Exercise details: Repeat word for word the opening stretch of the entries, from the first line through the line containing "(markDropped s).valid = s.valid := rfl".

Extracted information section start

-- ==== Sys2Proof/Laws/State.lean ====
section
/-! SUPPORT. One lemma per field per named update of State, so that no proof unfolds a record update. -/

namespace Sys2Proof.Machine

@[simp] theorem markDropped_params (s : State) : (markDropped s).params = s.params := rfl
@[simp] theorem markDropped_done (s : State) : (markDropped s).done = s.done := rfl
@[simp] theorem markDropped_valid (s : State) : (markDropped s).valid = s.valid := rfl
@[simp] theorem markDropped_matchIdx (s : State) : (markDropped s).matchIdx = s.matchIdx := rfl
@[simp] theorem markDropped_kovf (s : State) : (markDropped s).kovf = s.kovf := rfl
@[simp] theorem markDropped_ovr (s : State) : (markDropped s).ovr = true := rfl
@[simp] theorem markDropped_err (s : State) : (markDropped s).err = s.err := rfl
@[simp] theorem markDropped_ie (s : State) : (markDropped s).ie = s.ie := rfl
@[simp] theorem markDropped_key (s : State) : (markDropped s).key = s.key := rfl
@[simp] theorem markDropped_keyLen (s : State) : (markDropped s).keyLen = s.keyLen := rfl
@[simp] theorem markDropped_acc (s : State) : (markDropped s).acc = s.acc := rfl
@[simp] theorem markDropped_bitcnt (s : State) : (markDropped s).bitcnt = s.bitcnt := rfl
@[simp] theorem markDropped_digits (s : State) : (markDropped s).digits = s.digits := rfl
@[simp] theorem markDropped_ctrLo (s : State) : (markDropped s).ctrLo = s.ctrLo := rfl
@[simp] theorem markDropped_ctrHi (s : State) : (markDropped s).ctrHi = s.ctrHi := rfl
@[simp] theorem markDropped_nowLo (s : State) : (markDropped s).nowLo = s.nowLo := rfl
@[simp] theorem markDropped_nowHi (s : State) : (markDropped s).nowHi = s.nowHi := rfl
@[simp] theorem markDropped_remain (s : State) : (markDropped s).remain = s.remain := rfl
@[simp] theorem markDropped_offs (s : State) : (markDropped s).offs = s.offs := rfl
@[simp] theorem markDropped_pval (s : State) : (markDropped s).pval = s.pval := rfl
@[simp] theorem markDropped_codeNum (s : State) : (markDropped s).codeNum = s.codeNum := rfl
@[simp] theorem markDropped_candLen (s : State) : (markDropped s).candLen = s.candLen := rfl
@[simp] theorem markDropped_cand (s : State) : (markDropped s).cand = s.cand := rfl
@[simp] theorem markDropped_code (s : State) : (markDropped s).code = s.code := rfl
@[simp] theorem markDropped_h (s : State) : (markDropped s).h = s.h := rfl
@[simp] theorem markDropped_fsm (s : State) : (markDropped s).fsm = s.fsm := rfl
@[simp] theorem markDropped_cmd (s : State) : (markDropped s).cmd = s.cmd := rfl
@[simp] theorem markDropped_abortReq (s : State) : (markDropped s).abortReq = s.abortReq := rfl
@[simp] theorem markDropped_wctr (s : State) : (markDropped s).wctr = s.wctr := rfl
@[simp] theorem markDropped_vidx (s : State) : (markDropped s).vidx = s.vidx := rfl
@[simp] theorem markDropped_vbase (s : State) : (markDropped s).vbase = s.vbase := rfl
@[simp] theorem markDropped_tcRem (s : State) : (markDropped s).tcRem = s.tcRem := rfl
@[simp] theorem markDropped_resp (s : State) : (markDropped s).resp = s.resp := rfl
@[simp] theorem markDropped_req (s : State) : (markDropped s).req = s.req := rfl
@[simp] theorem markDropped_turns (s : State) : (markDropped s).turns = s.turns := rfl
@[simp] theorem markDropped_hostRead (s : State) : (markDropped s).hostRead = s.hostRead := rfl
@[simp] theorem markDropped_draws (s : State) : (markDropped s).draws = s.draws := rfl

@[simp] theorem requestAbort_params (s : State) : (requestAbort s).params = s.params := rfl
@[simp] theorem requestAbort_done (s : State) : (requestAbort s).done = s.done := rfl
@[simp] theorem requestAbort_valid (s : State) : (requestAbort s).valid = s.valid := rfl
@[simp] theorem requestAbort_matchIdx (s : State) : (requestAbort s).matchIdx = s.matchIdx := rfl
@[simp] theorem requestAbort_kovf (s : State) : (requestAbort s).kovf = s.kovf := rfl
@[simp] theorem requestAbort_ovr (s : State) : (requestAbort s).ovr = s.ovr := rfl
@[simp] theorem requestAbort_err (s : State) : (requestAbort s).err = s.err := rfl
@[simp] theorem requestAbort_ie (s : State) : (requestAbort s).ie = s.ie := rfl
@[simp] theorem requestAbort_key (s : State) : (requestAbort s).key = s.key := rfl
@[simp] theorem requestAbort_keyLen (s : State) : (requestAbort s).keyLen = s.keyLen := rfl
@[simp] theorem requestAbort_acc (s : State) : (requestAbort s).acc = s.acc := rfl
@[simp] theorem requestAbort_bitcnt (s : State) : (requestAbort s).bitcnt = s.bitcnt := rfl
@[simp] theorem requestAbort_digits (s : State) : (requestAbort s).digits = s.digits := rfl
@[simp] theorem requestAbort_ctrLo (s : State) : (requestAbort s).ctrLo = s.ctrLo := rfl
@[simp] theorem requestAbort_ctrHi (s : State) : (requestAbort s).ctrHi = s.ctrHi := rfl
@[simp] theorem requestAbort_nowLo (s : State) : (requestAbort s).nowLo = s.nowLo := rfl
@[simp] theorem requestAbort_nowHi (s : State) : (requestAbort s).nowHi = s.nowHi := rfl
@[simp] theorem requestAbort_remain (s : State) : (requestAbort s).remain = s.remain := rfl
@[simp] theorem requestAbort_offs (s : State) : (requestAbort s).offs = s.offs := rfl
@[simp] theorem requestAbort_pval (s : State) : (requestAbort s).pval = s.pval := rfl
@[simp] theorem requestAbort_codeNum (s : State) : (requestAbort s).codeNum = s.codeNum := rfl
@[simp] theorem requestAbort_candLen (s : State) : (requestAbort s).candLen = s.candLen := rfl
@[simp] theorem requestAbort_cand (s : State) : (requestAbort s).cand = s.cand := rfl
@[simp] theorem requestAbort_code (s : State) : (requestAbort s).code = s.code := rfl
@[simp] theorem requestAbort_h (s : State) : (requestAbort s).h = s.h := rfl
@[simp] theorem requestAbort_fsm (s : State) : (requestAbort s).fsm = s.fsm := rfl
@[simp] theorem requestAbort_cmd (s : State) : (requestAbort s).cmd = s.cmd := rfl
@[simp] theorem requestAbort_abortReq (s : State) : (requestAbort s).abortReq = true := rfl
@[simp] theorem requestAbort_wctr (s : State) : (requestAbort s).wctr = s.wctr := rfl
@[simp] theorem requestAbort_vidx (s : State) : (requestAbort s).vidx = s.vidx := rfl
@[simp] theorem requestAbort_vbase (s : State) : (requestAbort s).vbase = s.vbase := rfl
@[simp] theorem requestAbort_tcRem (s : State) : (requestAbort s).tcRem = s.tcRem := rfl
@[simp] theorem requestAbort_resp (s : State) : (requestAbort s).resp = s.resp := rfl
@[simp] theorem requestAbort_req (s : State) : (requestAbort s).req = s.req := rfl
@[simp] theorem requestAbort_turns (s : State) : (requestAbort s).turns = s.turns := rfl
@[simp] theorem requestAbort_hostRead (s : State) : (requestAbort s).hostRead = s.hostRead := rfl
@[simp] theorem requestAbort_draws (s : State) : (requestAbort s).draws = s.draws := rfl

@[simp] theorem hmacAnswer_params (r : HmacResp) (s : State) : (hmacAnswer r s).params = s.params := rfl
@[simp] theorem hmacAnswer_done (r : HmacResp) (s : State) : (hmacAnswer r s).done = s.done := rfl
@[simp] theorem hmacAnswer_valid (r : HmacResp) (s : State) : (hmacAnswer r s).valid = s.valid := rfl
@[simp] theorem hmacAnswer_matchIdx (r : HmacResp) (s : State) : (hmacAnswer r s).matchIdx = s.matchIdx := rfl
@[simp] theorem hmacAnswer_kovf (r : HmacResp) (s : State) : (hmacAnswer r s).kovf = s.kovf := rfl
@[simp] theorem hmacAnswer_ovr (r : HmacResp) (s : State) : (hmacAnswer r s).ovr = s.ovr := rfl
@[simp] theorem hmacAnswer_err (r : HmacResp) (s : State) : (hmacAnswer r s).err = s.err := rfl
@[simp] theorem hmacAnswer_ie (r : HmacResp) (s : State) : (hmacAnswer r s).ie = s.ie := rfl
@[simp] theorem hmacAnswer_key (r : HmacResp) (s : State) : (hmacAnswer r s).key = s.key := rfl
@[simp] theorem hmacAnswer_keyLen (r : HmacResp) (s : State) : (hmacAnswer r s).keyLen = s.keyLen := rfl
@[simp] theorem hmacAnswer_acc (r : HmacResp) (s : State) : (hmacAnswer r s).acc = s.acc := rfl
@[simp] theorem hmacAnswer_bitcnt (r : HmacResp) (s : State) : (hmacAnswer r s).bitcnt = s.bitcnt := rfl
@[simp] theorem hmacAnswer_digits (r : HmacResp) (s : State) : (hmacAnswer r s).digits = s.digits := rfl
@[simp] theorem hmacAnswer_ctrLo (r : HmacResp) (s : State) : (hmacAnswer r s).ctrLo = s.ctrLo := rfl
@[simp] theorem hmacAnswer_ctrHi (r : HmacResp) (s : State) : (hmacAnswer r s).ctrHi = s.ctrHi := rfl
@[simp] theorem hmacAnswer_nowLo (r : HmacResp) (s : State) : (hmacAnswer r s).nowLo = s.nowLo := rfl
@[simp] theorem hmacAnswer_nowHi (r : HmacResp) (s : State) : (hmacAnswer r s).nowHi = s.nowHi := rfl
@[simp] theorem hmacAnswer_remain (r : HmacResp) (s : State) : (hmacAnswer r s).remain = s.remain := rfl
@[simp] theorem hmacAnswer_offs (r : HmacResp) (s : State) : (hmacAnswer r s).offs = s.offs := rfl
@[simp] theorem hmacAnswer_pval (r : HmacResp) (s : State) : (hmacAnswer r s).pval = s.pval := rfl
@[simp] theorem hmacAnswer_codeNum (r : HmacResp) (s : State) : (hmacAnswer r s).codeNum = s.codeNum := rfl
@[simp] theorem hmacAnswer_candLen (r : HmacResp) (s : State) : (hmacAnswer r s).candLen = s.candLen := rfl
@[simp] theorem hmacAnswer_cand (r : HmacResp) (s : State) : (hmacAnswer r s).cand = s.cand := rfl
@[simp] theorem hmacAnswer_code (r : HmacResp) (s : State) : (hmacAnswer r s).code = s.code := rfl
@[simp] theorem hmacAnswer_h (r : HmacResp) (s : State) : (hmacAnswer r s).h = s.h := rfl
@[simp] theorem hmacAnswer_fsm (r : HmacResp) (s : State) : (hmacAnswer r s).fsm = .resp := rfl
@[simp] theorem hmacAnswer_cmd (r : HmacResp) (s : State) : (hmacAnswer r s).cmd = s.cmd := rfl
@[simp] theorem hmacAnswer_abortReq (r : HmacResp) (s : State) : (hmacAnswer r s).abortReq = s.abortReq := rfl
@[simp] theorem hmacAnswer_wctr (r : HmacResp) (s : State) : (hmacAnswer r s).wctr = s.wctr := rfl
@[simp] theorem hmacAnswer_vidx (r : HmacResp) (s : State) : (hmacAnswer r s).vidx = s.vidx := rfl
@[simp] theorem hmacAnswer_vbase (r : HmacResp) (s : State) : (hmacAnswer r s).vbase = s.vbase := rfl
@[simp] theorem hmacAnswer_tcRem (r : HmacResp) (s : State) : (hmacAnswer r s).tcRem = s.tcRem := rfl
@[simp] theorem hmacAnswer_resp (r : HmacResp) (s : State) : (hmacAnswer r s).resp = some r := rfl
@[simp] theorem hmacAnswer_req (r : HmacResp) (s : State) : (hmacAnswer r s).req = none := rfl
@[simp] theorem hmacAnswer_turns (r : HmacResp) (s : State) : (hmacAnswer r s).turns = s.turns := rfl
@[simp] theorem hmacAnswer_hostRead (r : HmacResp) (s : State) : (hmacAnswer r s).hostRead = s.hostRead := rfl
@[simp] theorem hmacAnswer_draws (r : HmacResp) (s : State) : (hmacAnswer r s).draws = s.draws := rfl

@[simp] theorem setWctr_params (c : DWord) (s : State) : (setWctr c s).params = s.params := rfl
@[simp] theorem setWctr_done (c : DWord) (s : State) : (setWctr c s).done = s.done := rfl
@[simp] theorem setWctr_valid (c : DWord) (s : State) : (setWctr c s).valid = s.valid := rfl
@[simp] theorem setWctr_matchIdx (c : DWord) (s : State) : (setWctr c s).matchIdx = s.matchIdx := rfl
@[simp] theorem setWctr_kovf (c : DWord) (s : State) : (setWctr c s).kovf = s.kovf := rfl
@[simp] theorem setWctr_ovr (c : DWord) (s : State) : (setWctr c s).ovr = s.ovr := rfl
@[simp] theorem setWctr_err (c : DWord) (s : State) : (setWctr c s).err = s.err := rfl
@[simp] theorem setWctr_ie (c : DWord) (s : State) : (setWctr c s).ie = s.ie := rfl
@[simp] theorem setWctr_key (c : DWord) (s : State) : (setWctr c s).key = s.key := rfl
@[simp] theorem setWctr_keyLen (c : DWord) (s : State) : (setWctr c s).keyLen = s.keyLen := rfl
@[simp] theorem setWctr_acc (c : DWord) (s : State) : (setWctr c s).acc = s.acc := rfl
@[simp] theorem setWctr_bitcnt (c : DWord) (s : State) : (setWctr c s).bitcnt = s.bitcnt := rfl
@[simp] theorem setWctr_digits (c : DWord) (s : State) : (setWctr c s).digits = s.digits := rfl
@[simp] theorem setWctr_ctrLo (c : DWord) (s : State) : (setWctr c s).ctrLo = s.ctrLo := rfl
@[simp] theorem setWctr_ctrHi (c : DWord) (s : State) : (setWctr c s).ctrHi = s.ctrHi := rfl
@[simp] theorem setWctr_nowLo (c : DWord) (s : State) : (setWctr c s).nowLo = s.nowLo := rfl
@[simp] theorem setWctr_nowHi (c : DWord) (s : State) : (setWctr c s).nowHi = s.nowHi := rfl
@[simp] theorem setWctr_remain (c : DWord) (s : State) : (setWctr c s).remain = s.remain := rfl
@[simp] theorem setWctr_offs (c : DWord) (s : State) : (setWctr c s).offs = s.offs := rfl
@[simp] theorem setWctr_pval (c : DWord) (s : State) : (setWctr c s).pval = s.pval := rfl
@[simp] theorem setWctr_codeNum (c : DWord) (s : State) : (setWctr c s).codeNum = s.codeNum := rfl
@[simp] theorem setWctr_candLen (c : DWord) (s : State) : (setWctr c s).candLen = s.candLen := rfl
@[simp] theorem setWctr_cand (c : DWord) (s : State) : (setWctr c s).cand = s.cand := rfl
@[simp] theorem setWctr_code (c : DWord) (s : State) : (setWctr c s).code = s.code := rfl
@[simp] theorem setWctr_h (c : DWord) (s : State) : (setWctr c s).h = s.h := rfl
@[simp] theorem setWctr_fsm (c : DWord) (s : State) : (setWctr c s).fsm = s.fsm := rfl
@[simp] theorem setWctr_cmd (c : DWord) (s : State) : (setWctr c s).cmd = s.cmd := rfl
@[simp] theorem setWctr_abortReq (c : DWord) (s : State) : (setWctr c s).abortReq = s.abortReq := rfl
@[simp] theorem setWctr_wctr (c : DWord) (s : State) : (setWctr c s).wctr = c := rfl
@[simp] theorem setWctr_vidx (c : DWord) (s : State) : (setWctr c s).vidx = s.vidx := rfl
@[simp] theorem setWctr_vbase (c : DWord) (s : State) : (setWctr c s).vbase = s.vbase := rfl
@[simp] theorem setWctr_tcRem (c : DWord) (s : State) : (setWctr c s).tcRem = s.tcRem := rfl
@[simp] theorem setWctr_resp (c : DWord) (s : State) : (setWctr c s).resp = s.resp := rfl
@[simp] theorem setWctr_req (c : DWord) (s : State) : (setWctr c s).req = s.req := rfl
@[simp] theorem setWctr_turns (c : DWord) (s : State) : (setWctr c s).turns = s.turns := rfl
@[simp] theorem setWctr_hostRead (c : DWord) (s : State) : (setWctr c s).hostRead = s.hostRead := rfl
@[simp] theorem setWctr_draws (c : DWord) (s : State) : (setWctr c s).draws = s.draws := rfl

Extracted information section end

Result for this task:
-- ==== Sys2Proof/Laws/State.lean ====
section
/-! SUPPORT. One lemma per field per named update of State, so that no proof unfolds a record update. -/

namespace Sys2Proof.Machine

@[simp] theorem markDropped_params (s : State) : (markDropped s).params = s.params := rfl
@[simp] theorem markDropped_done (s : State) : (markDropped s).done = s.done := rfl
@[simp] theorem markDropped_valid (s : State) : (markDropped s).valid = s.valid := rfl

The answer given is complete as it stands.